Re: [PATCH 6/6] blk-mq: stop to allocate new requst and drain request before hctx becomes inactive

Ming Lei <ming.lei@xxxxxxxxxx> · Fri, 15 May 2020 13:20:10 +0800

On Thu, May 14, 2020 at 08:55:34PM -0700, Bart Van Assche wrote:
> On 2020-05-14 18:41, Ming Lei wrote:
> > +	/* Prevent new request from being allocated on the current hctx/cpu */
> > +	set_bit(BLK_MQ_S_INACTIVE, &hctx->state);
> 
> What guarantees that this change has been observed by all CPUs before
> the blk_mq_tags_has_request() loop finishes?

We don't need all CPUs to observe this INACTIVE flag, and just need
allocation from the current CPU to observe this flag.

The current CPU is the last online CPU of this hctx, so:

1) any requests which are allocated from this cpu will either be drained
by blk_mq_tags_has_request(), or allocated remotely, see blk_mq_get_request().

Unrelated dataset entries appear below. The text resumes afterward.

-- ==== Sys2Proof/Syntax.lean ====
section
/-! DEFINITION. The operations of the block, one constructor for each row of `opcode_table.json` (30_encoding.md R131), and
the commands the host presents (R132, R133). -/

namespace Sys2Proof

/-- The five cycle kinds as primitive operations and the nine host operations (R131). -/
inductive Instr where
  /-- `CYCLE.READ fla, dbc` (R164). -/
  | cycleRead (fla : Word) (dbc : Byte)
  /-- `CYCLE.WRITE fla, dbc` (R165). -/
  | cycleWrite (fla : Word) (dbc : Byte)
  /-- `CYCLE.ERASE fla` (R166): the byte count field is not an operand. -/
  | cycleErase (fla : Word)
  /-- `CYCLE.SFDP fla, dbc` (R168). -/
  | cycleSfdp (fla : Word) (dbc : Byte)
  /-- `CYCLE.JEDECID fla, dbc` (R167). -/
  | cycleJedecid (fla : Word) (dbc : Byte)
  /-- `READ address, length` (R187). -/
  | read (address length : Word)
  /-- `WRITE address, bytes` (R191): the payload is an operand. -/
  | write (address : Word) (bytes : List Byte)
  /-- `ERASE address` (R192). -/
  | erase (address : Word)
  /-- `READ_JEDEC_ID` (R210). -/
  | readJedecId
  /-- `DISCOVER_SFDP` (R229). -/
  | discoverSfdp
  /-- `PARSE image` (R270): the image is an operand. -/
  | parse (image : List Byte)
  /-- `READ_REGION id` (R301). -/
  | readRegion (id : Byte)
  /-- `READ_PROTECTED_RANGE index` (R303). -/
  | readProtectedRange (index : Byte)
  /-- `DISABLE_BIOS_WP` (R310). -/
  | disableBiosWp
  deriving DecidableEq, Repr, Inhabited

/-- What the host presents (R132, R133). `frame`: the words of a `HOST` frame and the payload beside it. `cycle`: the register
image of a primitive cycle, `HSQ_CTL` byte 0, `HSQ_CTL` byte 1, then `HSQ_ADDR` little-endian (R112, R113; `execute_cycle`
"is typically not exposed directly", log entry 16). -/
inductive Command where
  | frame (words : List Word) (payload : List Byte)
  | cycle (image : List Byte)
  deriving DecidableEq, Repr, Inhabited

end Sys2Proof
end

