-- ==== Sys2Proof/Machine/Memory.lean ====
section
/-! DEFINITION. The named operations over a byte-addressed memory in canonical form. -/

namespace Sys2Proof.Machine

/-- The byte at an address: the listed one, else `blankByte`. -/
def Memory.get : Memory → Nat → Byte
  | [], _ => blankByte
  | (x, v) :: m, a => if x = a then v else Memory.get m a

/-- `m` with `b` at address `a`; the canonical form is kept, so writing `blankByte` unlists the address. -/
def Memory.put : Memory → Nat → Byte → Memory
  | [], a, b => if b = blankByte then [] else [(a, b)]
  | (x, v) :: m, a, b =>
    if a < x then if b = blankByte then (x, v) :: m else (a, b) :: (x, v) :: m
    else if x = a then if b = blankByte then m else (a, b) :: m
    else (x, v) :: Memory.put m a b

/-- Addresses strictly rise, all of them below `bound`, and no entry reads as an unlisted address would. -/
def Memory.wfBelow : Memory → Nat → Bool
  | [], _ => true
  | (x, v) :: m, bound =>
    decide (x < bound) && decide (v ≠ blankByte) && m.all (fun c => decide (x < c.1)) && Memory.wfBelow m bound

/-- Every address of flash is below its size (R42). -/
def Memory.wf (m : Memory) : Bool := m.wfBelow flashSize

/-- The dword at a byte index, little-endian (R43, R71). -/
def Memory.dword (m : Memory) (a : Nat) : Word :=
  Word.ofBytes (m.get a) (m.get (a + 1)) (m.get (a + 2)) (m.get (a + 3))

/-- The flash address `j` bytes above `a`: flash addresses are 27 bits wide (R42, R128; where a cycle wraps, the environment
may also depart from this, U7). -/
def flashAddr (a : BitVec 27) (j : Nat) : Nat := (a.toNat + j) % flashSize

/-- A Write cycle's effect: bytes `f 0 .. f (count - 1)` stored from flash address `a` upward (R48). -/
def Memory.putRun (m : Memory) (a : BitVec 27) (f : Nat → Byte) : Nat → Memory
  | 0 => m
  | j + 1 => (Memory.putRun m a f j).put (flashAddr a j) (f j)

/-- An Erase cycle's effect on the block of `size` bytes from `start`: offset `o` then reads `f o`; no address above the flash
address space is touched (R166, U6). -/
def Memory.eraseRun (m : Memory) (start : Nat) (f : Nat → Byte) : Nat → Memory
  | 0 => m
  | o + 1 =>
    if start + o < flashSize then (Memory.eraseRun m start f o).put (start + o) (f o) else Memory.eraseRun m start f o

/-- Bytes written at arbitrary flash addresses: what a departing cycle leaves behind (U5, U7). -/
def Memory.putCells (m : Memory) : List Host.Cell → Memory
  | [] => m
  | (a, b) :: cs => Memory.putCells (m.put (a % flashSize) b) cs

end Sys2Proof.Machine
end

2) for any requests which are allocated from other offline CPUs of this
hctx, their tag bits have been committed to memory before that cpu offline,
so the current cpu(blk_mq_hctx_notify_offline) can observe their tags bit
reliably, also each cpu offline handling is strictly serialized.

> 
> > +	/*
> > +	 * Grab one refcount for avoiding scheduler switch, and
> > +	 * return immediately if queue has been frozen.
> > +	 */
> > +	if (!percpu_ref_tryget(&q->q_usage_counter))
> > +		return 0;
> 
> If percpu_ref_tryget(&q->q_usage_counter) fails that means either that
> request queue freezing is in progress or that a request queue has been
> frozen. I don't think that it is safe to return immediately if request
> queue freezing is still in progress.

static inline bool percpu_ref_tryget(struct percpu_ref *ref)
{
        unsigned long __percpu *percpu_count;
        bool ret;

        rcu_read_lock();

        if (__ref_is_percpu(ref, &percpu_count)) {
                this_cpu_inc(*percpu_count);
                ret = true;
        } else {
                ret = atomic_long_inc_not_zero(&ref->count);
        }       

        rcu_read_unlock();

        return ret;
}

If percpu_ref_tryget returns false, that means the atomic refcount
has become zero, so the request queue has been frozen, and we are safe
to return. Or my understanding on atomic_long_inc_not_zero() is wrong? :-)

Thanks,
Ming